DATA FOR THIS TASK.
|---|

-- ==== Sys2Proof/Machine/HostRequests.lean ====
section
/-! DEFINITION. What the host can ask of the engine beside a step: load an image, read the halt and fault status, take a
snapshot, see which of its four conditions the engine is in (60_exceptions.md R345, R346, R356, R357). The reset request is in
Ops. -/

namespace Sys2Proof.Machine

/-- Load a microcode image: the ROM comes to hold it, nothing else changes and nothing fails (20_memory.md R64, R65; R357). The
host does this once, before the first step. -/
def loadImage (image : List Char) (s : State) : State :=
  { s with rom := romOfImage image }

/-- `isHalted()` (R346): false in a faulted state. -/
def isHalted (s : State) : Bool :=
  s.halted

/-- `faultStatus()` (R346). -/
def faultStatus (s : State) : Option DivisionByZero :=
  s.fault

/-- What a snapshot shows: every register, halted and fault (R345, D23). -/
structure Snapshot where
  /-- RI. -/
  ri : SlotWord
  /-- Rc. -/
  rc : CycleWord
  /-- A. -/
  a : GpWord
  /-- B. -/
  b : GpWord
  /-- C. -/
  c : GpWord
  /-- R1. -/
  r1 : Nibble
  /-- R2. -/
  r2 : Nibble
  /-- CMD. -/
  cmd : CmdWord
  /-- ALUOUT. -/
  aluout : Nibble
  /-- INBUF. -/
  inbuf : Nibble
  /-- halted. -/
  halted : Bool
  /-- fault. -/
  fault : Option DivisionByZero
  /-- ROM. -/
  rom : Memory
deriving DecidableEq, Repr

/-- The read-only snapshot of a state between steps: all state of R20 (R345, R357). -/
def snapshot (s : State) : Snapshot where
  ri := s.ri
  rc := s.rc
  a := s.a
  b := s.b
  c := s.c
  r1 := s.r1
  r2 := s.r2
  cmd := s.cmd
  aluout := s.aluout
  inbuf := s.inbuf
  halted := s.halted
  fault := s.fault
  rom := s.rom

/-- The four conditions of the engine (R356). -/
inductive Condition where
  /-- The next step executes a microword. -/
  | running
  /-- The step that resolves the input has no answer yet. -/
  | waitingForInput
  /-- Terminal until reset. -/
  | halted
  /-- Terminal until reset. -/
  | faulted
deriving DecidableEq, Repr

/-- The condition a state is in: faulted and halted are read off the state, waiting is a step that does not complete (R356). -/
def condition (s : State) : Condition :=
  if s.fault.isSome then .faulted
  else if s.halted then .halted
  else
    match step s with
    | .next _ => .running
    | .fault .waitsForInput => .waitingForInput
    | .refused _ => .running

end Sys2Proof.Machine
end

|---|

WORK TASK. Only lines that include "waitingForInput" belong in the answer; copy all of them from the listing.

OUTPUT OF THE TASK.
  | waitingForInput
    | .fault .waitsForInput => .waitingForInput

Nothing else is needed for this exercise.